:: Input data

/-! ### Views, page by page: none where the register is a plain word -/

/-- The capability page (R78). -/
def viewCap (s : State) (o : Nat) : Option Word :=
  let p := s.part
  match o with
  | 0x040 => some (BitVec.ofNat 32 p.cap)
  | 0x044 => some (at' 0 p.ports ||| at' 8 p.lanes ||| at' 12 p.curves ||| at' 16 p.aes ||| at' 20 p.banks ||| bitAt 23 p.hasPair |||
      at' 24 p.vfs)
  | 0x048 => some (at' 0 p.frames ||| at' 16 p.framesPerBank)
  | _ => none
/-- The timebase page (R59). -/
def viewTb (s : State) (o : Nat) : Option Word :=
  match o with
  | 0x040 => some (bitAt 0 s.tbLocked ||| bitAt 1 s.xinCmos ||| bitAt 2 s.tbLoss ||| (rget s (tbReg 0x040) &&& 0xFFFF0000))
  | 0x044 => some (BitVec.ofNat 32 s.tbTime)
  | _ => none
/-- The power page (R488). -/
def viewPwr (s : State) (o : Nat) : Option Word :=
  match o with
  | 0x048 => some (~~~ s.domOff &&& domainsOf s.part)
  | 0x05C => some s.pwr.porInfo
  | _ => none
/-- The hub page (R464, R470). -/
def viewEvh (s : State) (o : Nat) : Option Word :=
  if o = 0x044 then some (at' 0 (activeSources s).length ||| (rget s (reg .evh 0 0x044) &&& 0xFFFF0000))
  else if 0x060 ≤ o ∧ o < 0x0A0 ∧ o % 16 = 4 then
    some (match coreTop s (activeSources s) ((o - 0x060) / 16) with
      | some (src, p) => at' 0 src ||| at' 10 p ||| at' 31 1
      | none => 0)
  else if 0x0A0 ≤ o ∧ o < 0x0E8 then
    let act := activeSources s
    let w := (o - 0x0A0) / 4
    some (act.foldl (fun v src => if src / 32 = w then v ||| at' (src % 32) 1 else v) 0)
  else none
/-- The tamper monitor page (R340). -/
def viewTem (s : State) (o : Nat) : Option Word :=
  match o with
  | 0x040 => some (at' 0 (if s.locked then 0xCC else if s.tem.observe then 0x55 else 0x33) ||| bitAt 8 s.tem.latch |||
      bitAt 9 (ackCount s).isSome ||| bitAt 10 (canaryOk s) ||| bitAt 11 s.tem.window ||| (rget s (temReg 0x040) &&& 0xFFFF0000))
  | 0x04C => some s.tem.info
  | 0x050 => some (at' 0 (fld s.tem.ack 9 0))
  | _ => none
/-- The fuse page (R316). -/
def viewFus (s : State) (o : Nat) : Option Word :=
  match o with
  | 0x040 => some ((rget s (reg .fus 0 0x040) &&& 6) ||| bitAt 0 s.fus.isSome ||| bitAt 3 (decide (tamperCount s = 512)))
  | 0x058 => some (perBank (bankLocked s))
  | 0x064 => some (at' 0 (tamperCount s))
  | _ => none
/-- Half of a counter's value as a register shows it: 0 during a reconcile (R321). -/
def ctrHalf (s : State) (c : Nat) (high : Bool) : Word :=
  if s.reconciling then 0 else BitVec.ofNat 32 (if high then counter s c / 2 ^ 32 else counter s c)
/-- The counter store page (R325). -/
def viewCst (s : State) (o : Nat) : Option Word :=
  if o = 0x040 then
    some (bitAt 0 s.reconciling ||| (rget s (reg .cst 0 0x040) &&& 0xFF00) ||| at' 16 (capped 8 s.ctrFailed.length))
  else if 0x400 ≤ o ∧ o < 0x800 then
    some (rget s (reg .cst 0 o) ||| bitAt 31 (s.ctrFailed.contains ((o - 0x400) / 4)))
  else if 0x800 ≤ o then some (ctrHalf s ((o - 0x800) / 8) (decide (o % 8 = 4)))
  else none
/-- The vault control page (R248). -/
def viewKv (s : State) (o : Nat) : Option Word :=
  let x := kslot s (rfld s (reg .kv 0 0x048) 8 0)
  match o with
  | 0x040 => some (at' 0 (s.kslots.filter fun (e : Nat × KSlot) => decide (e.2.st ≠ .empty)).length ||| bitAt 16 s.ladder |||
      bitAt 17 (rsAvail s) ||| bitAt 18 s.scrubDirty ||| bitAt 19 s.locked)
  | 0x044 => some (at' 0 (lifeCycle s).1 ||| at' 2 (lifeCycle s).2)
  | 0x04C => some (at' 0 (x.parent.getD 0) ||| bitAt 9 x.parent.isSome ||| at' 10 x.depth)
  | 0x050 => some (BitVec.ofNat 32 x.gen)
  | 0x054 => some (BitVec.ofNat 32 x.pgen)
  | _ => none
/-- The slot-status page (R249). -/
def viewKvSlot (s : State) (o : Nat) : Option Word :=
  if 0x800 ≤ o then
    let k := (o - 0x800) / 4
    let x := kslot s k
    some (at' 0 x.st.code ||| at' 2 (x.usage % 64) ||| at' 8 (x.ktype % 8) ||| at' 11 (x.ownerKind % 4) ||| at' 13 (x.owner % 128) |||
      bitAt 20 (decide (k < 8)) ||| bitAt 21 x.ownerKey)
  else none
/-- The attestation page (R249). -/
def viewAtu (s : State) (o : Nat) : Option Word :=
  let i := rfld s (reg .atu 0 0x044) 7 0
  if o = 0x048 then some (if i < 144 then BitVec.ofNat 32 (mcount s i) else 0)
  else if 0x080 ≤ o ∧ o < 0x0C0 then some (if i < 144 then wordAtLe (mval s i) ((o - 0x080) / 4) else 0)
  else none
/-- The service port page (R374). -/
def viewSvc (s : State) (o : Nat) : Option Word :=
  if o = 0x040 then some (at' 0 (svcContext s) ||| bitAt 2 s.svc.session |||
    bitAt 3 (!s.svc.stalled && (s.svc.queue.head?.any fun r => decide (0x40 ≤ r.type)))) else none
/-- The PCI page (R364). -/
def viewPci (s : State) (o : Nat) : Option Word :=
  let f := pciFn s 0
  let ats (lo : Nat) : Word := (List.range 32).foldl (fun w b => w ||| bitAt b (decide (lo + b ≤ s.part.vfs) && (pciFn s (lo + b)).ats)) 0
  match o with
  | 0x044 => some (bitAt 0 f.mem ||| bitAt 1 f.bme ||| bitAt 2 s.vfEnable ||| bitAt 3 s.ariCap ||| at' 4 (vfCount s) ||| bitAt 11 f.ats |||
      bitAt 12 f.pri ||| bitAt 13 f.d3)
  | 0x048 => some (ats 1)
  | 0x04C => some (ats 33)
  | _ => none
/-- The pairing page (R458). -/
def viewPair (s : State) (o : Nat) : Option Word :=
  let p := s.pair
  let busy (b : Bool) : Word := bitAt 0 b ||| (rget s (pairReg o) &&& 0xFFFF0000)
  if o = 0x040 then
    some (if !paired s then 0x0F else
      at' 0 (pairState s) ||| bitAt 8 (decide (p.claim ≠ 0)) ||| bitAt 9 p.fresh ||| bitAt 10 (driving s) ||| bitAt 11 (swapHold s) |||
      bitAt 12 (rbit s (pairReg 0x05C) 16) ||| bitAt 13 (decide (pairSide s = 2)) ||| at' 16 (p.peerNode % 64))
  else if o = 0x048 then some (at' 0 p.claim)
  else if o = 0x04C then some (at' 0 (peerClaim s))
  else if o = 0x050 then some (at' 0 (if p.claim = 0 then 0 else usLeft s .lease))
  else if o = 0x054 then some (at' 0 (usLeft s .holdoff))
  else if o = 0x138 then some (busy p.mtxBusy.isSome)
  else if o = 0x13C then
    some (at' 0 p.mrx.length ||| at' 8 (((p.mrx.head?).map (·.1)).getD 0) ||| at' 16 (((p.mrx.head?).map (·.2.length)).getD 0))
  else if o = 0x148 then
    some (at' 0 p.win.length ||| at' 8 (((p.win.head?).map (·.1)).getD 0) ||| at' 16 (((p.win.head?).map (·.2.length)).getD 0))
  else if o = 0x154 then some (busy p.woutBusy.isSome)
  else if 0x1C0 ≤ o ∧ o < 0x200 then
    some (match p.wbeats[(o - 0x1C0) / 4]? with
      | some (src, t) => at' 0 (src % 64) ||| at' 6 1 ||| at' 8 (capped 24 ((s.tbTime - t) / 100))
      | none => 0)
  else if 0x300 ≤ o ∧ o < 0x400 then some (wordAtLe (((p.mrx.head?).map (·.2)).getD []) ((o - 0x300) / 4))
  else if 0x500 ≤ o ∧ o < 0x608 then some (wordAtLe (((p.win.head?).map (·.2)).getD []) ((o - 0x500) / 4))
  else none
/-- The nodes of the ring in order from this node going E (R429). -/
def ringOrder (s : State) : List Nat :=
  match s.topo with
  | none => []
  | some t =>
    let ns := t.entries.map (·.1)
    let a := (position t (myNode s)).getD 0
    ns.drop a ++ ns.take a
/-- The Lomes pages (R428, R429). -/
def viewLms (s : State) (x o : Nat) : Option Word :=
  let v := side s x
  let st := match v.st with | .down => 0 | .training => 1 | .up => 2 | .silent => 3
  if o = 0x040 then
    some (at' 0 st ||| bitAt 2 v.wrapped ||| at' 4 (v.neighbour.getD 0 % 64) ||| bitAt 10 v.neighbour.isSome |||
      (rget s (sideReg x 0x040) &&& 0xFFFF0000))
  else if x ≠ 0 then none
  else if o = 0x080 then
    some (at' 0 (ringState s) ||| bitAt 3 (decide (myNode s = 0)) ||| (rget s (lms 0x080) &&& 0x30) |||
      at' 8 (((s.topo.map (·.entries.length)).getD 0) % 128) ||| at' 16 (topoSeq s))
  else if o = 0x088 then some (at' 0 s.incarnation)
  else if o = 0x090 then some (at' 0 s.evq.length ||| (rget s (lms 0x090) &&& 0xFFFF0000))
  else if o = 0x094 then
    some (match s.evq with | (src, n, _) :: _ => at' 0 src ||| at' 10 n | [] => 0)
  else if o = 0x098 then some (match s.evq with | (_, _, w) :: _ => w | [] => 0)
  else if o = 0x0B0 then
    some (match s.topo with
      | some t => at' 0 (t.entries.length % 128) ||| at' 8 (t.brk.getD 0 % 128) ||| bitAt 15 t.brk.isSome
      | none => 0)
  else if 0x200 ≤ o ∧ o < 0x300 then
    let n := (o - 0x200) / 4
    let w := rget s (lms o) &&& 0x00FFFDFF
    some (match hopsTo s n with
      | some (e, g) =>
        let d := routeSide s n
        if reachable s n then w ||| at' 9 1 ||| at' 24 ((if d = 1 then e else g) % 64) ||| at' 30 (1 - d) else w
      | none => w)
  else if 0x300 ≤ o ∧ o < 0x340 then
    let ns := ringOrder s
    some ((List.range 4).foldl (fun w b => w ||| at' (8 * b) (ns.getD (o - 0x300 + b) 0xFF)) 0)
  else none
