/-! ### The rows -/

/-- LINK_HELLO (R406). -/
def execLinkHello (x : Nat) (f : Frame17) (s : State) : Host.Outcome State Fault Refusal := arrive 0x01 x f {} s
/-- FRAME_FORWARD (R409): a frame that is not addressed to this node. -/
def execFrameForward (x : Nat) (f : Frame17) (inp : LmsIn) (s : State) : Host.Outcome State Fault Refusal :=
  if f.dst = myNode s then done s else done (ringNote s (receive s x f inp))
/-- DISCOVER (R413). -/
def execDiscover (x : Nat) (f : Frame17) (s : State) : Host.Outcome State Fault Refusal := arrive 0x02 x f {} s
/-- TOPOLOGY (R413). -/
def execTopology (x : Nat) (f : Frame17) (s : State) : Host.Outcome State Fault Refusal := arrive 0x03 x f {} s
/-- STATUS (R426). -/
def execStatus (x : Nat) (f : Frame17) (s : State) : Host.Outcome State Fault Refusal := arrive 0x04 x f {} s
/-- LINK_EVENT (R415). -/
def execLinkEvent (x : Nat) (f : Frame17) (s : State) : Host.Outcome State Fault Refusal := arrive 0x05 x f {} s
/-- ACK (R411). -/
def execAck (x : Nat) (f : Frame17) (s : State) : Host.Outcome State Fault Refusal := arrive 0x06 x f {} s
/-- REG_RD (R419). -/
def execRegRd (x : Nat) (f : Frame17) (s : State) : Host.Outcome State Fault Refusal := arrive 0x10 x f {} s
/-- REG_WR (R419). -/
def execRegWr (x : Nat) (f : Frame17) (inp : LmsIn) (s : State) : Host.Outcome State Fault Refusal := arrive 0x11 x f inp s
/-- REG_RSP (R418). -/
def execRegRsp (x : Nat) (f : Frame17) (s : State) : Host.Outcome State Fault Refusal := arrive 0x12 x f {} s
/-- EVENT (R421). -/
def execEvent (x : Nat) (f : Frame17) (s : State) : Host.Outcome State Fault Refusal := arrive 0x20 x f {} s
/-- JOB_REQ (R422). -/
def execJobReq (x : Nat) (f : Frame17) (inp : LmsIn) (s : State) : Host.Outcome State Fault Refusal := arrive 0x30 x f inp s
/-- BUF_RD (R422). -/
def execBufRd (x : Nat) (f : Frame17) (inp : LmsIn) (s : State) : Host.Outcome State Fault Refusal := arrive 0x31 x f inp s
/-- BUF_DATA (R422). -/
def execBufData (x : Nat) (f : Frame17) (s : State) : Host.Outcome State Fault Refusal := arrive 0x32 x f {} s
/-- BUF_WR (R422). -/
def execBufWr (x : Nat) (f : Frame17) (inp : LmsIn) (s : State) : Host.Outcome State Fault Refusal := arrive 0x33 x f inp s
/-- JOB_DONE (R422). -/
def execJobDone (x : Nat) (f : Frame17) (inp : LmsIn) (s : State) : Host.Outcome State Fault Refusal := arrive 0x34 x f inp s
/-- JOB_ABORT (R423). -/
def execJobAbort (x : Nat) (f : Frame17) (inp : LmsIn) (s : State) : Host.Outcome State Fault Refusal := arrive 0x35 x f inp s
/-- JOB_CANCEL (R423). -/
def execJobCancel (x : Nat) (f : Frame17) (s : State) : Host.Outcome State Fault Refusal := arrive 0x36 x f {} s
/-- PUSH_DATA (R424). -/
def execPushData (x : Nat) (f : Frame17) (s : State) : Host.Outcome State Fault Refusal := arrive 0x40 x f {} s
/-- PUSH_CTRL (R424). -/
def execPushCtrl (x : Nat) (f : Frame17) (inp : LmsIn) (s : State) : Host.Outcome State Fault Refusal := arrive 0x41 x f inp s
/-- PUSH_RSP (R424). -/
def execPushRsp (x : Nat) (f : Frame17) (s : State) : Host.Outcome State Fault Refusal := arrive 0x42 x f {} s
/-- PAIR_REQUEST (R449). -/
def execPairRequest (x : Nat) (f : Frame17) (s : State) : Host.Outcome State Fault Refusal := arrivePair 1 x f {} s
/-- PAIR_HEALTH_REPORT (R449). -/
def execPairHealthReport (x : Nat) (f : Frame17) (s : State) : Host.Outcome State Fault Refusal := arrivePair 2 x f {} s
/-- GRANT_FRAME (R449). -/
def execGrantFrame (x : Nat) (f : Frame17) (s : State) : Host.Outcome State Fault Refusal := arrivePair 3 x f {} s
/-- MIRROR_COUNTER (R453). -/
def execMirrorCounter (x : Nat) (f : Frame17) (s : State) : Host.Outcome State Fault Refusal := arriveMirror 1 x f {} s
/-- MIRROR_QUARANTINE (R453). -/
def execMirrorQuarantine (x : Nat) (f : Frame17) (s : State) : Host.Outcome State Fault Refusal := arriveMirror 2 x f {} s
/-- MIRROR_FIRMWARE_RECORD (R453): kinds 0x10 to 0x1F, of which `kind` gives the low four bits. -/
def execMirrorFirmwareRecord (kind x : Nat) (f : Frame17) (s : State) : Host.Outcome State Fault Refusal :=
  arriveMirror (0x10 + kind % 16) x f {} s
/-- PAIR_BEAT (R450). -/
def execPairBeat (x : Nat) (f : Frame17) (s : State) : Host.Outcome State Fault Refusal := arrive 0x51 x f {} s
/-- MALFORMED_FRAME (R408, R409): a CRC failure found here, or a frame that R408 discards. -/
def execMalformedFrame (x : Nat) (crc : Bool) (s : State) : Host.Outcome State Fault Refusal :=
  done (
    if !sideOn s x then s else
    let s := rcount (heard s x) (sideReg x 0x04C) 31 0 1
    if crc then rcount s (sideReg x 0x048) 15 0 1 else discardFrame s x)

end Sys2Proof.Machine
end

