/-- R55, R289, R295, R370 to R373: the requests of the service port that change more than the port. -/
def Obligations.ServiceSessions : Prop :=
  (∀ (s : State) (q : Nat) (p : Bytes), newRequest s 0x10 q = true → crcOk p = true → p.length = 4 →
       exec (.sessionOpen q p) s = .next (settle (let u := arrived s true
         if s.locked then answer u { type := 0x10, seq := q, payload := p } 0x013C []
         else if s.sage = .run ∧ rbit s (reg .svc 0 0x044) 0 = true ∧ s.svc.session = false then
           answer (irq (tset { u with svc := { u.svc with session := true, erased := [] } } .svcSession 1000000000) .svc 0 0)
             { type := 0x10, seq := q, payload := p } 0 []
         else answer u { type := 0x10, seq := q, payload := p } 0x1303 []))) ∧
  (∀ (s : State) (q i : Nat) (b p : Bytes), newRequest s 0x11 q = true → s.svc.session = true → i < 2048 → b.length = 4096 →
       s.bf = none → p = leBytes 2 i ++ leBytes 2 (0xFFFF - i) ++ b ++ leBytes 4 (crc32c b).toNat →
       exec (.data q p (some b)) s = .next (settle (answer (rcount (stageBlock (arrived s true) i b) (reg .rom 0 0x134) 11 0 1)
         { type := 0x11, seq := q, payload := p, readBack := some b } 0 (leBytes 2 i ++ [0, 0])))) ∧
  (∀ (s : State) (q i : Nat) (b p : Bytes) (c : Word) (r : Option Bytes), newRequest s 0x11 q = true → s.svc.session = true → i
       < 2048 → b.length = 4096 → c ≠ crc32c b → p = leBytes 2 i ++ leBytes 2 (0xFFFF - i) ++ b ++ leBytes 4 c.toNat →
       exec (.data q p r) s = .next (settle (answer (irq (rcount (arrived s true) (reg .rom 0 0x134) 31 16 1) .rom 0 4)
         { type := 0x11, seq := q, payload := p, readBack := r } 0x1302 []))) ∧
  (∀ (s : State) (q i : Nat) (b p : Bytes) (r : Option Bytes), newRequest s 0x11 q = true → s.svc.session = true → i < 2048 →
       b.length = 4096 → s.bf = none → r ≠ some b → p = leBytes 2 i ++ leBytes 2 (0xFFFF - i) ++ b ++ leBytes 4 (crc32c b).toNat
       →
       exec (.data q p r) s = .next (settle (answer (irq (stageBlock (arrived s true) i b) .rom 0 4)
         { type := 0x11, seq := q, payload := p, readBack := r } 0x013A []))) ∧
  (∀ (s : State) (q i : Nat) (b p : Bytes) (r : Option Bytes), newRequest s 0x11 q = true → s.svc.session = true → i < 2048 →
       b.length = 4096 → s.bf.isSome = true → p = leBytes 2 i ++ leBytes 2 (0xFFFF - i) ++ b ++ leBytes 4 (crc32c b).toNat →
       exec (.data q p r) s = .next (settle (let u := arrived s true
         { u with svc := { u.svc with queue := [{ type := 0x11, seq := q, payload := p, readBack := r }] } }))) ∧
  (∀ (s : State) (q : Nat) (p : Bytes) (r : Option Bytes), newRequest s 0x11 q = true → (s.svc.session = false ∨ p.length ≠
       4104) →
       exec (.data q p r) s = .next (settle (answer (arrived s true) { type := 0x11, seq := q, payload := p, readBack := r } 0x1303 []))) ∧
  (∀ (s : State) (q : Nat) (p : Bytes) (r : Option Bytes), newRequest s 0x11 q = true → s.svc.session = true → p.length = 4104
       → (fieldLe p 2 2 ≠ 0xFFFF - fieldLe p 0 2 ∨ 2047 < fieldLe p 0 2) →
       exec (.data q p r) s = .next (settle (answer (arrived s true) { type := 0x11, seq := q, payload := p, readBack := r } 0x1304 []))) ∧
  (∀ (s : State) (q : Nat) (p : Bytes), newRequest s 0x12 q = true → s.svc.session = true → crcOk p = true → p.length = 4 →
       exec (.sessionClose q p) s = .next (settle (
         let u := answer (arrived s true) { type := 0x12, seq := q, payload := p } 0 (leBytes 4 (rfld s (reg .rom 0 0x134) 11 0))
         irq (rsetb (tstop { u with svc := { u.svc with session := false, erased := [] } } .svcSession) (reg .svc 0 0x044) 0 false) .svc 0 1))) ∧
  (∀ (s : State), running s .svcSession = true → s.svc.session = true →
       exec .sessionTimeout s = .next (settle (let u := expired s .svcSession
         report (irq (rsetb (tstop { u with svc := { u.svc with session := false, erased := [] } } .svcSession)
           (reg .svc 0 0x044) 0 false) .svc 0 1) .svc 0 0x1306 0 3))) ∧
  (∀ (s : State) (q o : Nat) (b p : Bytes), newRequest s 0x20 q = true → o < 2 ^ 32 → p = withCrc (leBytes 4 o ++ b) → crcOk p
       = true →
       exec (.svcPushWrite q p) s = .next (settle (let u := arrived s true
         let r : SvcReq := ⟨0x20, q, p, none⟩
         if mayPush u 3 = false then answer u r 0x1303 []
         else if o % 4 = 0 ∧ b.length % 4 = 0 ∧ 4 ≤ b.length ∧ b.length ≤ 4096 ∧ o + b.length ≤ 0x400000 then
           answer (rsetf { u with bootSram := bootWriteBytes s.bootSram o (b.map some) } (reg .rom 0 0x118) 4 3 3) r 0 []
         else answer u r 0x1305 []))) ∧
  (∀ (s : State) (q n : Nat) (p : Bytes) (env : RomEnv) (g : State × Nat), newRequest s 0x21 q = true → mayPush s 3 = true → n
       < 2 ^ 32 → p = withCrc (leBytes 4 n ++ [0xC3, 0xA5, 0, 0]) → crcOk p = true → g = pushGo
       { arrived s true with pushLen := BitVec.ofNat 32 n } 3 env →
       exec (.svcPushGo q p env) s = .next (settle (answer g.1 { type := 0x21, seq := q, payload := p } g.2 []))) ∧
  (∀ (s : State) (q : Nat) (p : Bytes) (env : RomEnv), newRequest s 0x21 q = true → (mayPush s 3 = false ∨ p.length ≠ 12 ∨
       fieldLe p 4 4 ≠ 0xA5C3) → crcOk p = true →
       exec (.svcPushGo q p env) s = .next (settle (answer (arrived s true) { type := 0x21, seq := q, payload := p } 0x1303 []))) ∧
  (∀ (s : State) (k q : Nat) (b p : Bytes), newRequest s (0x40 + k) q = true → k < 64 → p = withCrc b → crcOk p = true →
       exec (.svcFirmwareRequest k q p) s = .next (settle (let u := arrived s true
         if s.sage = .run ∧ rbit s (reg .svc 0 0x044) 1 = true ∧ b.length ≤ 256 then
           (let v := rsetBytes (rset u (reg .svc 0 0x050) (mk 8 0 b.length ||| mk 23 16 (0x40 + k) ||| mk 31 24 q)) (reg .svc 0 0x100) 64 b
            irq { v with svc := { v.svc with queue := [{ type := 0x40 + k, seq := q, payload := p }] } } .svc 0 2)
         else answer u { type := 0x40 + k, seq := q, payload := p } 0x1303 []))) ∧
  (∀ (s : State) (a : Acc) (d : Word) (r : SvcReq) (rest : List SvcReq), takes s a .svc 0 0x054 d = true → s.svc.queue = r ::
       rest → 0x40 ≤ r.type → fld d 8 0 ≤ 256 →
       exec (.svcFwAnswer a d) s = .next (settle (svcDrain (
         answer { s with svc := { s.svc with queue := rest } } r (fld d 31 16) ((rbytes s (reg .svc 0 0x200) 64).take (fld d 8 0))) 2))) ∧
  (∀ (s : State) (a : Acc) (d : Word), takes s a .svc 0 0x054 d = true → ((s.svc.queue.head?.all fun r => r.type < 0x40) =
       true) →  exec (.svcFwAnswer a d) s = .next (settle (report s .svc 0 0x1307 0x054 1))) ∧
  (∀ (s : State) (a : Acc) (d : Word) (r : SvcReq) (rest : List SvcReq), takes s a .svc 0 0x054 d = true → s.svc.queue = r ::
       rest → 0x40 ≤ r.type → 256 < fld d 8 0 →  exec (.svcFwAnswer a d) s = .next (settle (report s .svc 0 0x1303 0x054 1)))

::::

» Instructions for the task
Starting at the first line of the records, print each line exactly, stopping after the line that contains "8 s.tem.latch |||".

» Solution to the problem
/-! ### Views, page by page: none where the register is a plain word -/

/-- The capability page (R78). -/
def viewCap (s : State) (o : Nat) : Option Word :=
  let p := s.part
  match o with
  | 0x040 => some (BitVec.ofNat 32 p.cap)
  | 0x044 => some (at' 0 p.ports ||| at' 8 p.lanes ||| at' 12 p.curves ||| at' 16 p.aes ||| at' 20 p.banks ||| bitAt 23 p.hasPair |||
      at' 24 p.vfs)
  | 0x048 => some (at' 0 p.frames ||| at' 16 p.framesPerBank)
  | _ => none
/-- The timebase page (R59). -/
def viewTb (s : State) (o : Nat) : Option Word :=
  match o with
  | 0x040 => some (bitAt 0 s.tbLocked ||| bitAt 1 s.xinCmos ||| bitAt 2 s.tbLoss ||| (rget s (tbReg 0x040) &&& 0xFFFF0000))
  | 0x044 => some (BitVec.ofNat 32 s.tbTime)
  | _ => none
/-- The power page (R488). -/
def viewPwr (s : State) (o : Nat) : Option Word :=
  match o with
  | 0x048 => some (~~~ s.domOff &&& domainsOf s.part)
  | 0x05C => some s.pwr.porInfo
  | _ => none
/-- The hub page (R464, R470). -/
def viewEvh (s : State) (o : Nat) : Option Word :=
  if o = 0x044 then some (at' 0 (activeSources s).length ||| (rget s (reg .evh 0 0x044) &&& 0xFFFF0000))
  else if 0x060 ≤ o ∧ o < 0x0A0 ∧ o % 16 = 4 then
    some (match coreTop s (activeSources s) ((o - 0x060) / 16) with
      | some (src, p) => at' 0 src ||| at' 10 p ||| at' 31 1
      | none => 0)
  else if 0x0A0 ≤ o ∧ o < 0x0E8 then
    let act := activeSources s
    let w := (o - 0x0A0) / 4
    some (act.foldl (fun v src => if src / 32 = w then v ||| at' (src % 32) 1 else v) 0)
  else none
/-- The tamper monitor page (R340). -/
def viewTem (s : State) (o : Nat) : Option Word :=
  match o with
  | 0x040 => some (at' 0 (if s.locked then 0xCC else if s.tem.observe then 0x55 else 0x33) ||| bitAt 8 s.tem.latch |||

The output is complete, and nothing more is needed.